Я судорожно пытаюсь хоть что-то придумать и гоню ощущение своей полной беспомощности… Снова и снова возвращаются ко мне непостижимо болезненные, почему-то так испугавшие меня строки: «ЗАКОН САМОДЕРЖАВИЯ ТАКОВ, ЧЕМ ЦАРЬ ДОБРЕЙ, ТЕМ БОЛЬШЕ ЛЬЕТСЯ КРОВИ…»

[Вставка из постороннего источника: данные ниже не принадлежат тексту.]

-- ==== Sys2Proof/Tests/Slice0.lean ====
section
/-! SUPPORT. Tests of the model on the spec's own vectors (95_test_vectors.md), the well-formedness smoke, and for each
statement with hypotheses a concrete input that meets them (`test_hyps_…`). Every expected value is the spec's. -/

namespace Sys2Proof.Tests

open Sys2Proof Sys2Proof.Machine Sys2Proof.Spec

/-! ## Fixtures -/

/-- A hexadecimal digit in lower case. -/
def hexDigit (d : Nat) : Byte := if d < 10 then BitVec.ofNat 8 (0x30 + d) else BitVec.ofNat 8 (0x57 + d)

/-- `SYN[i]` of 95_test_vectors.md section 1: 'w' and three hexadecimal digits. -/
def synWord (i : Nat) : Bytes := [0x77, hexDigit (i / 256), hexDigit (i / 16 % 16), hexDigit (i % 16)]

/-- The synthetic ROM. -/
def synRom : List Bytes := (List.range 2048).map synWord

/-- R6's defaults with the ROM SYN. -/
def syn : Params := { entMax := 256, wordMax := 8, tokMax := 32, obufSize := 512, wordlist := synRom }

/-- The same with one word too few. -/
def syn2047 : Params := { syn with wordlist := (List.range 2047).map synWord }

/-- The same with one word too many. -/
def syn2049 : Params := { syn with wordlist := (List.range 2049).map synWord }

/-- A good block right after reset (the count written out, so that no proof walks the ROM: `good_eq`). -/
def good : State := State.resetOf syn 2048

/-- A bad block right after reset (`bad_eq`). -/
def bad : State := State.resetOf syn2047 2047

/-- A good block whose `ENT` holds n zero bits. -/
def zeros (n : Nat) : State := { good with ent := List.replicate n false }

/-- A good block whose `TOK` holds t. -/
def token (t : Bytes) : State := { good with tok := t }

/-- A good block after an overflowed append. -/
def overflowed : State := { zeros 256 with entOvf := true }

/-- A property of the state after the host writes the word w to `CMD`. -/
def afterWord (s : State) (w : Nat) (f : State → Bool) : Bool :=
  match step (s.withFetchWord 32 w) with
  | .next t => f t
  | _ => false

/-! ## Well-formedness: one ill-formed term for each check -/

theorem test_wf_unknown_mnemonic : Source.wellFormed ⟨"NOP", none⟩ = false := by decide

theorem test_wf_lower_case_mnemonic : Source.wellFormed ⟨"clr", none⟩ = false := by decide

theorem test_wf_n_with_operand : Source.wellFormed ⟨"CLR", some 0⟩ = false := by decide

theorem test_wf_b_without_operand : Source.wellFormed ⟨"PUSHB", none⟩ = false := by decide

theorem test_wf_b_out_of_range : Source.wellFormed ⟨"PUSHB", some 256⟩ = false := by decide

theorem test_wf_x_without_operand : Source.wellFormed ⟨"LOOKUP", none⟩ = false := by decide

theorem test_wf_x_out_of_range : Source.wellFormed ⟨"LOOKUP", some 2048⟩ = false := by decide

theorem test_wf_boundaries : Source.wellFormed ⟨"PUSHK", some 255⟩ = true ∧ Source.wellFormed ⟨"LOOKUP", some 2047⟩ = true := by
  decide

theorem test_wf_params_default : Config.params.valid = true ∧ Config.params.obufNeed = 280 := by decide
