-- ==== Sys2Proof/Syntax.lean ====
section
/-! DEFINITION. The commands the FH240 takes: one constructor for each row of spec/opcode_table.json. -/

namespace Sys2Proof

/-- Table 1-5: the strap inputs, as the pins stand at a cold start. -/
structure Straps where
  haltNumber : Fin 32
  endOfChain : Bool
  lineRate   : Fin 8
  preset     : Fin 8
  deriving DecidableEq, Repr

/-- The two ports of the halt line. -/
inductive Port where
  | upline | downline
  deriving DecidableEq, Repr

/-- How a consumed frame was addressed (R7, R16): to this halt's own number, or to halt 0 (all halts). -/
inductive Dest where
  | own | all
  deriving DecidableEq, Repr

/-- Table 2-1: the five table kinds. -/
inductive TableKind where
  | timetable | fares | windows | cadence | deny
  deriving DecidableEq, Repr

/-- The product of a sale (R119): SINGLE or RETURN. -/
inductive Product where
  | single | ret
  deriving DecidableEq, Repr

/-- One command. A constructor with `(to_ : Dest) (body : List Byte)` is a line frame that the address filter has handed to
its owner (R7, R15), with its body bytes as Chapter 12 lays them out. -/
inductive Instr where
  -- supply and reset
  | coldStart (straps : Straps)
  | powerFailed
  | standbySupplyFailed
  -- the halt line
  | receiverLineIdle (port : Port)
  | uplineFrame (chars : List Byte)
  | downlineFrame (chars : List Byte)
  | outboundSend
  | downlineSendDone
  | inboundMerge
  | uplineSendDone
  | linkSilenceExpiry
  | restart (to_ : Dest) (body : List Byte)
  -- loads and settings
  | loadBegin (to_ : Dest) (body : List Byte)
  | loadSegment (to_ : Dest) (body : List Byte)
  | loadEnd (to_ : Dest) (body : List Byte)
  | loadSilenceExpiry (kind : TableKind)
  | setting (to_ : Dest) (body : List Byte)
  -- clock and timetable
  | minuteTick
  | clockSet (to_ : Dest) (body : List Byte)
  | runningUpdate (to_ : Dest) (body : List Byte)
  -- board and panels
  | rowWrite (to_ : Dest) (body : List Byte)
  | composition
  | panelMode (to_ : Dest) (body : List Byte)
  | busTransaction
  | ack (chars : List Byte)
  | ackExpiry
  | pingTimerExpiry (panel : Nat)
  -- console
  | wake
  | destination (stop : Nat)
  | service (id : Nat)
  | product (p : Product)
  | party (na nc nq : Nat)
  | confirm (total : Nat)
  | cancel
  | inactivityExpiry
  | stopRequest (id : Nat)
  -- coins, cards, printer
  | offer (value : Nat)
  | token (token : Nat)
  | done
  | fault
  | printTimerExpiry
  | printerReady
  | payoutDone (c10 c20 c50 c100 : Nat)
  | payoutTimerExpiry
  | coinReady
  | coinNotReady
  | cardReady
  | cardNotReady
  | tubeSet (to_ : Dest) (body : List Byte)
  | denyAdd (to_ : Dest) (body : List Byte)
  | denyConfirm (to_ : Dest) (body : List Byte)
  -- journal
  | serialBlock (to_ : Dest) (body : List Byte)
  | journalAck (to_ : Dest) (body : List Byte)
  | journalBuild
  | ackTimerExpiry
  -- conditions
  | flags (to_ : Dest) (body : List Byte)
  | noticeClear (to_ : Dest) (body : List Byte)
  | noticeMask (to_ : Dest) (body : List Byte)
  | faultClear (to_ : Dest) (body : List Byte)
  | statusPoll (to_ : Dest) (body : List Byte)
  | reportTimerExpiry
  deriving DecidableEq, Repr

end Sys2Proof
end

Откуда возникло у меня это дикое непроглядное чувство загнанности, одиночества, страха, что уже никто никогда не пробьется в мою жизнь?.. Нет-нет, я не одна, мне помогут. В этой адской, раздирающей тело и мозг боли я перебираю в памяти своих друзей, цепляясь за их имена, как утопающий за соломинку.
С Оксаной Бойчук мы дружим с первого курса. Оксанкин отец – генерал химических войск, Герой Советского союза. А сколько друзей у сережкиного отца?! Самый близкий – адмирал Воронцов, бывший начальник морской разведки, живет в нашем доме. Ему… только снять телефонную трубку. Нет, тут нужны химики. Кузнецов Владимир Филиппович, генерал из Академии противохимической защиты. Его жена дружит с мой матерью…
То дергаясь, то извиваясь от боли, продолжаю тешить себя мыслью, что где-то совсем рядом есть люди, готовые мне помочь. Профессора химии, даже академики. Правда, академики все …штатские, но – академики же! Наших знакомых хватит на полк солдат. И нужен-то сущий пустяк – перевести меня в хорошую больницу. Достаточно одному из них пошевелить пальцем…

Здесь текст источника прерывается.